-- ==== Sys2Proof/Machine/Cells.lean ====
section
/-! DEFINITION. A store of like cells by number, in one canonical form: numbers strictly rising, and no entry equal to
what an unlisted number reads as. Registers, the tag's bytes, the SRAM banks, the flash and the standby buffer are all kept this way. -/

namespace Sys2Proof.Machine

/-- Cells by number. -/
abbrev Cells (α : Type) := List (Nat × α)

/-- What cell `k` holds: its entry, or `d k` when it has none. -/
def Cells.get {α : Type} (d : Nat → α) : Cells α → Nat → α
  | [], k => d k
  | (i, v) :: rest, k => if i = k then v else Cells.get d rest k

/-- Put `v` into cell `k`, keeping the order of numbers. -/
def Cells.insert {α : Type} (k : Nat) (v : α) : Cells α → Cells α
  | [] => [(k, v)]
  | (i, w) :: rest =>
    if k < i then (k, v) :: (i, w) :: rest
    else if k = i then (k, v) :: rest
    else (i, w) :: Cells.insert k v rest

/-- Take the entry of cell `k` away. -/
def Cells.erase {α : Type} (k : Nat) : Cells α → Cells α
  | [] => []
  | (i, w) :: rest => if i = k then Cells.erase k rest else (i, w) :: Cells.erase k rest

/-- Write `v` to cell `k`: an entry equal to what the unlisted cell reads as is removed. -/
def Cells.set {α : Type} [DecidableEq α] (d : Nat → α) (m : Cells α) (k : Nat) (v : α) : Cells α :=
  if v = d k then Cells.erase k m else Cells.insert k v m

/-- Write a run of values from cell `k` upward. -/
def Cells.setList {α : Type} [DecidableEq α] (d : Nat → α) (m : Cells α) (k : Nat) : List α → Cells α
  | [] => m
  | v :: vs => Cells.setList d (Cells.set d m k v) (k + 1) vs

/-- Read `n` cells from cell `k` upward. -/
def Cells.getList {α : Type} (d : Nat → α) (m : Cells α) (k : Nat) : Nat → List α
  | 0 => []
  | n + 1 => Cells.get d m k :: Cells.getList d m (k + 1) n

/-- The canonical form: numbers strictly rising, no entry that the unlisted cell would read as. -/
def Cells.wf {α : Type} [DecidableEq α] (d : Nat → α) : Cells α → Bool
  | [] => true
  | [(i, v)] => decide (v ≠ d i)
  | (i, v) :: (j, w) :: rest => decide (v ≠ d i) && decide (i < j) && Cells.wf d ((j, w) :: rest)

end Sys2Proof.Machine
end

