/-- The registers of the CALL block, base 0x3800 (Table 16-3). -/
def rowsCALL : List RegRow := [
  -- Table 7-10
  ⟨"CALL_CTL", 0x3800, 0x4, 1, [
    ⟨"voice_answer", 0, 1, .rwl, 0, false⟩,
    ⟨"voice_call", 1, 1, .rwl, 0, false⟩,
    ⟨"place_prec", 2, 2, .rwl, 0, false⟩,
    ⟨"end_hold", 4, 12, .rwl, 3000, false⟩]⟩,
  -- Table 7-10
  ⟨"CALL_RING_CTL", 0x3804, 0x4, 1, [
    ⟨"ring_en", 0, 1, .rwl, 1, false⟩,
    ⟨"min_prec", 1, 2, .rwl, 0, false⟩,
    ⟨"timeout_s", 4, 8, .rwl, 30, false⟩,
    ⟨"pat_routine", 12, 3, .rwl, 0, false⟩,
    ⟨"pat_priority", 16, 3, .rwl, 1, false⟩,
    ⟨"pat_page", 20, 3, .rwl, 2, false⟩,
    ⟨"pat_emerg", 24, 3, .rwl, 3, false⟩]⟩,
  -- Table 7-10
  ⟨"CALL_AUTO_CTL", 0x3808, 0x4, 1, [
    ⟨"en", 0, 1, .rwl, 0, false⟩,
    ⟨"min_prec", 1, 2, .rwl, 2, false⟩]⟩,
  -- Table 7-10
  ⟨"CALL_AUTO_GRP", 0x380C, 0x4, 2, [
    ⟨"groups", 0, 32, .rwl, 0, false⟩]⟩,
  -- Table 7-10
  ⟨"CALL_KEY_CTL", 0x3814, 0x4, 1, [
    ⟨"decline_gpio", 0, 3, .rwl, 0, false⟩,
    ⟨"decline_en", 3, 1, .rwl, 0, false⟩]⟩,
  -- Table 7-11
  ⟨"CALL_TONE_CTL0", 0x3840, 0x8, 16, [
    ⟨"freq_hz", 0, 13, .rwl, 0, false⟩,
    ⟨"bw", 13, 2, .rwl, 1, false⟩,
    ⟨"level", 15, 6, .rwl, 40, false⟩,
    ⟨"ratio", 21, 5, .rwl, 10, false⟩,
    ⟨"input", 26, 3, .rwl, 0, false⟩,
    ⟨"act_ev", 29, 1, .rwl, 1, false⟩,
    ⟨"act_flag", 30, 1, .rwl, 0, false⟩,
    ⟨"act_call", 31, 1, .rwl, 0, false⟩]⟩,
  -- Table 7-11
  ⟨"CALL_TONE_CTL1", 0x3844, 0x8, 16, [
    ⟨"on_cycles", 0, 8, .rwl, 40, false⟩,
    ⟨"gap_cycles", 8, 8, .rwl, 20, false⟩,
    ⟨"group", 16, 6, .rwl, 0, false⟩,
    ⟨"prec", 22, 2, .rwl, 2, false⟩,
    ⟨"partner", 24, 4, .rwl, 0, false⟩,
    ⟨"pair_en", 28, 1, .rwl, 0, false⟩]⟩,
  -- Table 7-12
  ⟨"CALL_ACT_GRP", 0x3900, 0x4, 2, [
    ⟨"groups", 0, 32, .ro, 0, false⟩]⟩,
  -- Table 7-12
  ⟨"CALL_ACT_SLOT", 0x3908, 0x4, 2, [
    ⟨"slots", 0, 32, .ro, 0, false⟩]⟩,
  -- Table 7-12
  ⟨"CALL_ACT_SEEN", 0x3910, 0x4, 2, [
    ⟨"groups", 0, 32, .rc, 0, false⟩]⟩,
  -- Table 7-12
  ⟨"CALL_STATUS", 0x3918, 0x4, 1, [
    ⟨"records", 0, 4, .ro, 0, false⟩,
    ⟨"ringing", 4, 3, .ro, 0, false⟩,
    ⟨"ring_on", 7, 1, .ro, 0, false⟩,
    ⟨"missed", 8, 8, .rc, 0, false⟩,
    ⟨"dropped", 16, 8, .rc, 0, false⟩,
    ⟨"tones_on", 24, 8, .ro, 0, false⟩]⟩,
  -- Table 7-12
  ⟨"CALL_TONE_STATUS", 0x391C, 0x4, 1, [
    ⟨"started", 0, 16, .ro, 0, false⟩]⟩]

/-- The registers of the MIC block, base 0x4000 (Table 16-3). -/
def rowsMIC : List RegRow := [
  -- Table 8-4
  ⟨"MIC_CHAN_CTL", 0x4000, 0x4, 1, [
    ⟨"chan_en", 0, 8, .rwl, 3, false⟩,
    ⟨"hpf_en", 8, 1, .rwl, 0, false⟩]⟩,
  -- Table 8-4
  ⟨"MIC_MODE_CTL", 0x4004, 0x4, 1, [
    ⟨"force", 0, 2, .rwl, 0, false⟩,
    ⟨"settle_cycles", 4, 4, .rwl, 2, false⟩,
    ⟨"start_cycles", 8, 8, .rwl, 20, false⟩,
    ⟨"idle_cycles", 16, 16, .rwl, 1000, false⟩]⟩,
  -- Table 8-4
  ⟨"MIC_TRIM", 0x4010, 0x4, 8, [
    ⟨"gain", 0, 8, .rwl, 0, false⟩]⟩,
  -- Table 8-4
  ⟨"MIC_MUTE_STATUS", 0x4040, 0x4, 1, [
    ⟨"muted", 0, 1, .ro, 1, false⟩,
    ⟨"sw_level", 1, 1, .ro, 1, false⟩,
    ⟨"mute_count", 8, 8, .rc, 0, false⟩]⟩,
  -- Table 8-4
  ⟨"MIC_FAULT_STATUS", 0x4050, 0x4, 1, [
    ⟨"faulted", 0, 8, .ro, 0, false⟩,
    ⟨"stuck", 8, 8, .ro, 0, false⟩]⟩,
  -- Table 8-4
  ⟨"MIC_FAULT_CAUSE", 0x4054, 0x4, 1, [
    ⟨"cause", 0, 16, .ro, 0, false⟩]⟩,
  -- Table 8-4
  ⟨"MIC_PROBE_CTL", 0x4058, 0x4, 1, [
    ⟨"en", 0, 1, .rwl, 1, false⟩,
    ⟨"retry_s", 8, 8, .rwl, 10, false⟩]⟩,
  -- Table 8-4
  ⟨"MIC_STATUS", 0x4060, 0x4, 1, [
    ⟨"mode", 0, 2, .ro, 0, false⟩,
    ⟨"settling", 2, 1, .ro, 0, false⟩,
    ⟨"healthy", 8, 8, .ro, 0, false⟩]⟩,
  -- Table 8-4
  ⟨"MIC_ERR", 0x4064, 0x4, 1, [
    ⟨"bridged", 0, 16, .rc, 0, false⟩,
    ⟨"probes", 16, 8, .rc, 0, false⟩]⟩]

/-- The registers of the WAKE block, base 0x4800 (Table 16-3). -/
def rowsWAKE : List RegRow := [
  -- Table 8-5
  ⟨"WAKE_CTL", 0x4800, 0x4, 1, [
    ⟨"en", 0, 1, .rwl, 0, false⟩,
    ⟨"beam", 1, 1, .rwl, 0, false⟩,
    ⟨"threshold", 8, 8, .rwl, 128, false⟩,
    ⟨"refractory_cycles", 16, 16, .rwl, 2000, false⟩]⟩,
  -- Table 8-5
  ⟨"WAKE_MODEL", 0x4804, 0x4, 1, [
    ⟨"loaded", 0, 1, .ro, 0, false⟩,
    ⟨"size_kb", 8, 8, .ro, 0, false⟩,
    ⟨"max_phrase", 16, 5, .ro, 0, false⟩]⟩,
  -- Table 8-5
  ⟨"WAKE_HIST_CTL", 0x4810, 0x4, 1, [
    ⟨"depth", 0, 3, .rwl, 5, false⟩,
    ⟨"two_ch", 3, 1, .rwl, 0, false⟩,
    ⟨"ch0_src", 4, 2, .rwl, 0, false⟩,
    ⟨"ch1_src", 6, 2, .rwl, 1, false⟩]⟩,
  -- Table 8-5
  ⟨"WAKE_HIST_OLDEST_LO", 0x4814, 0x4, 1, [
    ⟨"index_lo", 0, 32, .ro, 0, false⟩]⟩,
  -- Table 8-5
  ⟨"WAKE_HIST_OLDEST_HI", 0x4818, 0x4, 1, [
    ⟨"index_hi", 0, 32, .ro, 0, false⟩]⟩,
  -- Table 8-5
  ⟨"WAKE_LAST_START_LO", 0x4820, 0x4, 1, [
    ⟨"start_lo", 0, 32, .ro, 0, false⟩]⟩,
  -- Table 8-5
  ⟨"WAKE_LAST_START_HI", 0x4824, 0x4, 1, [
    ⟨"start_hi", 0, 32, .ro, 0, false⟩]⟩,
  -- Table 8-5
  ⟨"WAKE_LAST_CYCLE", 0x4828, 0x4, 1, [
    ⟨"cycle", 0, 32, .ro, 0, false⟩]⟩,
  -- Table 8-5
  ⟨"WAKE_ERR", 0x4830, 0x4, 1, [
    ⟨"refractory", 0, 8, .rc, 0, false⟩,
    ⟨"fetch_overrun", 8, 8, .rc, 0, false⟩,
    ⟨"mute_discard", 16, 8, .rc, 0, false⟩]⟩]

*TRY IT*.
Quote only the stretch of lines that starts the data above and ends with the line containing "if k < i then (k, v) :: (i, w) :: rest", both included.

*OUTPUT OF THE EXERCISE*.
-- ==== Sys2Proof/Machine/Cells.lean ====
section
/-! DEFINITION. A store of like cells by number, in one canonical form: numbers strictly rising, and no entry equal to
what an unlisted number reads as. Registers, the tag's bytes, the SRAM banks, the flash and the standby buffer are all kept this way. -/

namespace Sys2Proof.Machine

/-- Cells by number. -/
abbrev Cells (α : Type) := List (Nat × α)

/-- What cell `k` holds: its entry, or `d k` when it has none. -/
def Cells.get {α : Type} (d : Nat → α) : Cells α → Nat → α
  | [], k => d k
  | (i, v) :: rest, k => if i = k then v else Cells.get d rest k

/-- Put `v` into cell `k`, keeping the order of numbers. -/
def Cells.insert {α : Type} (k : Nat) (v : α) : Cells α → Cells α
  | [] => [(k, v)]
  | (i, w) :: rest =>
    if k < i then (k, v) :: (i, w) :: rest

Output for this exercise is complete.